Sometimes the best thing you can do to boost daily productivity and morale is take a short break from work.  But new research shows that the very best breaks are not those spent watching funny videos on Youtube, or chatting around the water cooler.  Instead, the most effective way to recharge is to do what you did in kindergarten —  enjoy a 20-minute outdoor recess.

However, you don’t have to climb monkey bars or jog, according to a recently released study reported in the British newspaper The Telegraph.  The research by psychology professor Richard Ryan at the University of Rochester concludes that all you need to do is just be outdoors to get a jolt of energy that is equivalent to a strong cup of coffee.

Working with 537 volunteers, Professor Ryan found those who spent just 20 minutes in the open air experienced a significant increase in vitality that had a positive effect on their work day. 

Even desk-bound volunteers who were encouraged to imagine being outside and were shown pictures of  the outsides recorded better mood and energy levels throughout the day than those who didn’t let their minds stray out of doors.

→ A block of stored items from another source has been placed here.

/-! ### Init and reset -/

/-- EXP as listed repeats its entry 0 at 255 (40_field.md R67). -/
theorem expTable_read_entry {i : Nat} (h : i < 256) :
    expTable.read (entry i) = builtTables.expAt (i % 255) := by
  rcases Nat.lt_or_ge i 255 with hlt | hge
  · rw [Nat.mod_eq_of_lt hlt, Tables.expAt, builtTables]
  · obtain rfl : i = 255 := by omega
    decide +kernel

theorem toNat_entry {i : Nat} (h : i < 256) : (entry i).toNat = i := by
  rw [entry, BitVec.toNat_ofNat, Nat.mod_eq_of_lt h]

/-- Multiplying by the generator moves one entry on in EXP (R64, R66). -/
theorem rpMul_generator (i : Nat) :
    rpMul (builtTables.expAt (i % 255)) Config.generator = builtTables.expAt ((i + 1) % 255) := by
  rw [← rpMul_expAt]
  rfl

/-- The construction of R66 before its step `i`: EXP holds its entries below `i`, and LOG the logarithms
below `i`. -/
structure BuiltUpTo (i : Nat) (e l : Memory) : Prop where
  exp_wf : e.wf = true
  log_wf : l.wf = true
  read_exp : ∀ j : Byte, e.read j = if j.toNat < i then expTable.read j else 0
  read_log : ∀ v : Byte, l.read v = if v ≠ 0 ∧ builtTables.logOf v < i then logTable.read v else 0

/-- A nonzero byte has logarithm `i` exactly when EXP lists it at `i`. -/
theorem logOf_eq_iff {i : Nat} (h : i < 255) {v : Byte} (hv : v ≠ 0) :
    builtTables.logOf v = i ↔ v = builtTables.expAt i := by
  constructor
  · rintro rfl
    exact (builtTables_expAt_logOf hv).symm
  · rintro rfl
    exact builtTables_logOf_expAt h

theorem builtTables_expAt_ne_zero {i : Nat} (h : i < 255) : builtTables.expAt i ≠ 0 := by
  intro hzero
  have hlog : builtTables.logOf 0 = i := hzero ▸ builtTables_logOf_expAt h
  obtain rfl : i = 0 := hlog.symm.trans (by decide +kernel)
  rw [builtTables_expAt_zero] at hzero
  exact absurd hzero (by decide)

/-- Step `i` of R66 writes entry `i` of EXP. -/
theorem BuiltUpTo.read_exp_step {i : Nat} {e l : Memory} (h : BuiltUpTo i e l) (hi : i < 256)
    (j : Byte) : (e.write (entry i) (builtTables.expAt (i % 255))).read j =
      if j.toNat < i + 1 then expTable.read j else 0 := by
  by_cases hj : entry i = j
  · subst hj
    rw [Memory.read_write_same _ _ _ h.exp_wf, toNat_entry hi, if_pos (Nat.lt_succ_self i),
      expTable_read_entry hi]
  · have hne : j.toNat ≠ i := by
      rintro rfl
      exact hj (entry_toNat j)
    rw [Memory.read_write_ne _ _ _ _ hj, h.read_exp j]
    simp only [show j.toNat < i + 1 ↔ j.toNat < i by omega]

/-- Step `i` of R66, up to 254, writes the entry of LOG that is `i`. -/
theorem BuiltUpTo.read_log_step {i : Nat} {e l : Memory} (h : BuiltUpTo i e l) (hi : i < 255)
    (v : Byte) : (l.write (builtTables.expAt i) (entry i)).read v =
      if v ≠ 0 ∧ builtTables.logOf v < i + 1 then logTable.read v else 0 := by
  by_cases hv : builtTables.expAt i = v
  · subst hv
    have hlog := logTable_read_expTable_read (i := entry i) (by rw [toNat_entry] <;> omega)
    rw [Memory.read_write_same _ _ _ h.log_wf, builtTables_logOf_expAt hi,
      if_pos ⟨builtTables_expAt_ne_zero hi, Nat.lt_succ_self i⟩]
    exact hlog.symm
  · rw [Memory.read_write_ne _ _ _ _ hv, h.read_log v]
    have hnext : v ≠ 0 → (builtTables.logOf v < i + 1 ↔ builtTables.logOf v < i) := fun hv0 => by
      have hne : builtTables.logOf v ≠ i := mt (logOf_eq_iff hi hv0).1 (Ne.symm hv)
      omega
    simp +contextual only [and_congr_right_iff.2 hnext]

theorem BuiltUpTo.step {i : Nat} {e l : Memory} (h : BuiltUpTo i e l) (hi : i < 256) :
    BuiltUpTo (i + 1) (e.write (entry i) (builtTables.expAt (i % 255)))
      (if i ≤ 254 then l.write (builtTables.expAt (i % 255)) (entry i) else l) := by
  rcases Nat.lt_or_ge i 255 with hlt | hge
  · rw [if_pos (by omega)]
    refine ⟨Memory.write_wf _ _ _ h.exp_wf, Memory.write_wf _ _ _ h.log_wf, h.read_exp_step hi, ?_⟩
    rw [Nat.mod_eq_of_lt hlt]
    exact h.read_log_step hlt
  · rw [if_neg (by omega)]
    refine ⟨Memory.write_wf _ _ _ h.exp_wf, h.log_wf, h.read_exp_step hi, fun v => ?_⟩
    have hlog := builtTables_logOf_lt v
    rw [h.read_log v]
    simp only [show builtTables.logOf v < i ∧ builtTables.logOf v < i + 1 by omega]

theorem buildLoop_builtUpTo {n i : Nat} {e l : Memory} (hn : i + n ≤ 256) (h : BuiltUpTo i e l) :
    BuiltUpTo (i + n) (buildLoop n i (builtTables.expAt (i % 255)) e l).1
      (buildLoop n i (builtTables.expAt (i % 255)) e l).2 := by
  induction n generalizing i e l with
  | zero => exact h
  | succ n ih =>
    rw [buildLoop, rpMul_generator, Nat.add_comm n, ← Nat.add_assoc]
    exact ih (by omega) (h.step (by omega))

/-- The construction of R66 fills the tables of R67 and R68. -/
theorem buildTables_eq : buildTables = (expTable, logTable) := by
  have hempty : BuiltUpTo 0 Memory.zero Memory.zero := ⟨rfl, rfl, by simp, by simp⟩
  have hbuilt := buildLoop_builtUpTo (n := 256) (Nat.le_refl _) hempty
  rw [Nat.zero_mod, builtTables_expAt_zero] at hbuilt
  unfold buildTables
  generalize buildLoop 256 0 1 Memory.zero Memory.zero = t at hbuilt ⊢
  obtain ⟨e, l⟩ := t
  obtain ⟨hewf, hlwf, he, hl⟩ := hbuilt
  have hexp : e = expTable :=
    Memory.eq_of_read_eq _ _ hewf expTable_wf fun j => (he j).trans (if_pos j.isLt)
  have hlog : l.write 0 0 = logTable := by
    refine Memory.eq_of_read_eq _ _ (Memory.write_wf _ _ _ hlwf) logTable_wf fun v => ?_
    by_cases hv : v = 0
    · subst hv
      rw [Memory.read_write_same _ _ _ hlwf]
      decide +kernel
    · have hlt : builtTables.logOf v < 0 + 256 := (builtTables_logOf_lt v).trans (by decide)
      rw [Memory.read_write_ne _ _ _ _ (Ne.symm hv), hl v, if_pos ⟨hv, hlt⟩]
  exact Prod.ext hexp hlog

/-- The end of init clears the data memories. -/
theorem State.initComplete_cleared (s : State) (i : Byte) :
    s.initComplete.coef.read i = 0 ∧ s.initComplete.xs.read i = 0 ∧
      s.initComplete.ys.read i = 0 ∧ s.initComplete.sub.read i = 0 :=
  ⟨rfl, rfl, rfl, rfl⟩

/-- Settles O37: the engine's turn in INIT is the end of init, and the listed tables are the built
ones. -/
theorem initBuildsTablesAndClears : Obligations.InitBuildsTablesAndClears := by
  unfold Obligations.InitBuildsTablesAndClears
  intro s rest hp hn
  exact ⟨_, step_of_init hp hn, buildTables_eq.symm, State.initComplete_cleared _, rfl, rfl, rfl, rfl,
    rfl, rfl, rfl, rfl⟩
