-- ==== Sys2Proof/Word.lean ====
section
/-! DEFINITION. The widths of 00_scope.md R8: bytes, 16-bit words, 12-bit addresses, register numbers. -/

namespace Sys2Proof

/-- One byte: a general register, a timer, `sp`, a memory cell (R8). -/
abbrev Byte := BitVec 8

/-- Sixteen bits: `I`, `pc`, a stack entry, an opcode (R8). -/
abbrev Word := BitVec 16

/-- The field `nnn`, a 12-bit unsigned address (R51). -/
abbrev Addr := BitVec 12

/-- The field `x` or `y`, the number of one of the 16 registers (R13, R51). -/
abbrev RegIx := Fin 16

end Sys2Proof
end

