-- ==== Sys2Proof/Machine/Display.lean ====
section
/-! DEFINITION. The framebuffer writer (43_display.md): clear and XOR-draw. -/

namespace Sys2Proof.Machine

/-- R88: `CLS`. -/
def execCls (s : State) : Host.Outcome State Fault Refusal := .next (s.setDisplay Grid.blank true)

/-- `row[r][7-c]`: column `c` of sprite row `r`, bit 7 first (R87, R89). -/
def spriteBit (rows : List Byte) (r c : Nat) : Bool := (rows.getD r 0).getLsbD (7 - c)

/-- Whether some set bit of the sprite, drawn from row `y0` and column `x0`, falls on the pixel `(row, col)`. Nothing wraps:
a bit that would pass row 31 or column 63 falls on no pixel (R90). -/
def spriteCovers (rows : List Byte) (y0 x0 row col : Nat) : Bool :=
  decide (y0 ≤ row) && decide (row < y0 + rows.length) && decide (x0 ≤ col) && decide (col < x0 + 8) &&
    spriteBit rows (row - y0) (col - x0)

/-- Every covered pixel XORed with 1, every other left as it is (R87). Each sprite bit reaches a different pixel, so the order
of the loop of R89 is not observable. -/
def drawSprite (g : Grid) (rows : List Byte) (y0 x0 : Nat) : Grid :=
  Vector.ofFn fun r => Vector.ofFn fun c => g[r.val][c.val] ^^ spriteCovers rows y0 x0 r.val c.val

/-- Whether some set sprite bit on the screen meets `p` at its pixel: the loop of R89, with its two breaks. -/
def spriteAny (rows : List Byte) (y0 x0 : Nat) (p : Nat → Nat → Bool) : Bool :=
  (List.range rows.length).any fun r => (List.range 8).any fun c =>
    decide (y0 + r ≤ 31) && decide (x0 + c ≤ 63) && spriteBit rows r c && p (y0 + r) (x0 + c)

/-- `touched`: at least one pixel is XORed (R92). -/
def spriteTouches (rows : List Byte) (y0 x0 : Nat) : Bool := spriteAny rows y0 x0 fun _ _ => true

/-- `hit`: at least one drawn pixel was 1 (R91). -/
def spriteHits (g : Grid) (rows : List Byte) (y0 x0 : Nat) : Bool := spriteAny rows y0 x0 fun r c => Grid.pixel g r c

/-- R89 to R93: `DRW Vx, Vy, nibble`. All `n` rows are range-checked, clipped or not. -/
def execDrw (x y : RegIx) (n : Nat) (s : State) : Host.Outcome State Fault Refusal :=
  withRange s.i.toNat n s
    (.next
      ((s.setDisplay (drawSprite s.disp (s.readBytes s.i.toNat n) (s.spriteY y) (s.spriteX x))
          (s.changed || spriteTouches (s.readBytes s.i.toNat n) (s.spriteY y) (s.spriteX x))).setV VF
        (flagOf (spriteHits s.disp (s.readBytes s.i.toNat n) (s.spriteY y) (s.spriteX x)))))

end Sys2Proof.Machine
end

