/-- R68, R69, R70: the loads and the add without a flag write only `Vx`, `VF` included as data. -/
def Obligations.LoadsAndAddByteWriteOnlyVx : Prop :=
  ∀ (x y : RegIx) (kk : Byte) (s : State),
    decode (BitVec.ofNat 16 (0x6000 + x.val * 0x100 + kk.toNat)) = .ok (.ldByte x kk) ∧
    decode (BitVec.ofNat 16 (0x7000 + x.val * 0x100 + kk.toNat)) = .ok (.addByte x kk) ∧
    decode (BitVec.ofNat 16 (0x8000 + x.val * 0x100 + y.val * 0x10)) = .ok (.ldReg x y) ∧
    (∃ t, exec (.ldByte x kk) s = .next t ∧ t.getV x = kk ∧ (∀ r, r ≠ x → t.getV r = s.getV r) ∧ KeptBut [.regs] s t) ∧
    (∃ t, exec (.addByte x kk) s = .next t ∧ (t.getV x).toNat = ((s.getV x).toNat + kk.toNat) % 256 ∧
      (∀ r, r ≠ x → t.getV r = s.getV r) ∧ KeptBut [.regs] s t) ∧
    (∃ t, exec (.ldReg x y) s = .next t ∧ t.getV x = s.getV y ∧ (∀ r, r ≠ x → t.getV r = s.getV r) ∧ KeptBut [.regs] s t)

/-- R71, R72, R73 (order of writes by D3): the logical operations, which always leave `VF = 0`. -/
def Obligations.LogicalOpsResetVF : Prop :=
  ∀ (x y : RegIx) (s : State),
    decode (BitVec.ofNat 16 (0x8001 + x.val * 0x100 + y.val * 0x10)) = .ok (.orReg x y) ∧
    decode (BitVec.ofNat 16 (0x8002 + x.val * 0x100 + y.val * 0x10)) = .ok (.andReg x y) ∧
    decode (BitVec.ofNat 16 (0x8003 + x.val * 0x100 + y.val * 0x10)) = .ok (.xorReg x y) ∧
    (∃ t, exec (.orReg x y) s = .next t ∧
      (∀ r : RegIx, t.getV r = if r = 15 then 0 else if r = x then s.getV x ||| s.getV y else s.getV r) ∧ KeptBut [.regs] s t) ∧
    (∃ t, exec (.andReg x y) s = .next t ∧
      (∀ r : RegIx, t.getV r = if r = 15 then 0 else if r = x then s.getV x &&& s.getV y else s.getV r) ∧ KeptBut [.regs] s t) ∧
    (∃ t, exec (.xorReg x y) s = .next t ∧
      (∀ r : RegIx, t.getV r = if r = 15 then 0 else if r = x then s.getV x ^^^ s.getV y else s.getV r) ∧ KeptBut [.regs] s t)

/-- R74 (order of writes by D3): the 9-bit sum, its low 8 bits in `Vx` and the carry in `VF`. -/
def Obligations.AddRegistersCarriesIntoVF : Prop :=
  ∀ (x y : RegIx) (s : State),
    decode (BitVec.ofNat 16 (0x8004 + x.val * 0x100 + y.val * 0x10)) = .ok (.addReg x y) ∧
    ∃ t, exec (.addReg x y) s = .next t ∧
      (∀ r : RegIx, (t.getV r).toNat =
        if r = 15 then (if 255 < (s.getV x).toNat + (s.getV y).toNat then 1 else 0)
        else if r = x then ((s.getV x).toNat + (s.getV y).toNat) % 256 else (s.getV r).toNat) ∧
      KeptBut [.regs] s t

/-- R75, R77 (order of writes by D3): both subtractions wrap modulo 256, and `VF` is the strict comparison of the old operands. -/
def Obligations.SubtractionsCompareStrictly : Prop :=
  ∀ (x y : RegIx) (s : State),
    decode (BitVec.ofNat 16 (0x8005 + x.val * 0x100 + y.val * 0x10)) = .ok (.sub x y) ∧
    decode (BitVec.ofNat 16 (0x8007 + x.val * 0x100 + y.val * 0x10)) = .ok (.subn x y) ∧
    (∃ t, exec (.sub x y) s = .next t ∧
      (∀ r : RegIx, (t.getV r).toNat =
        if r = 15 then (if (s.getV y).toNat < (s.getV x).toNat then 1 else 0)
        else if r = x then ((s.getV x).toNat + 256 - (s.getV y).toNat) % 256 else (s.getV r).toNat) ∧
      KeptBut [.regs] s t) ∧
    (∃ t, exec (.subn x y) s = .next t ∧
      (∀ r : RegIx, (t.getV r).toNat =
        if r = 15 then (if (s.getV x).toNat < (s.getV y).toNat then 1 else 0)
        else if r = x then ((s.getV y).toNat + 256 - (s.getV x).toNat) % 256 else (s.getV r).toNat) ∧
      KeptBut [.regs] s t)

Professor Ryan says his study shows that “people feel more alive” when they can feel the sun and the breeze.  It’s logical, he adds, given the natural bond between humans and nature.

At The Bagg Group, we know from decades of interviewing candidates that employees truly value organizations which recognize life-work balance.  Now, science has come onside to confirm that staying glued to the desk from nine to five is counter-productive.

A 20- minute recess is good for the spirit and for decreasing absenteeism. Going outside increases wellbeing.  “People with a greater sense of vitality don’t just have more energy for things they want to do, they are also more resilient to physical illnesses,” said Professor Ryan.

This summer, spread the word to colleagues that they’ll be doing themselves and the organization a favour by not lunching at the desks, but picnicking instead.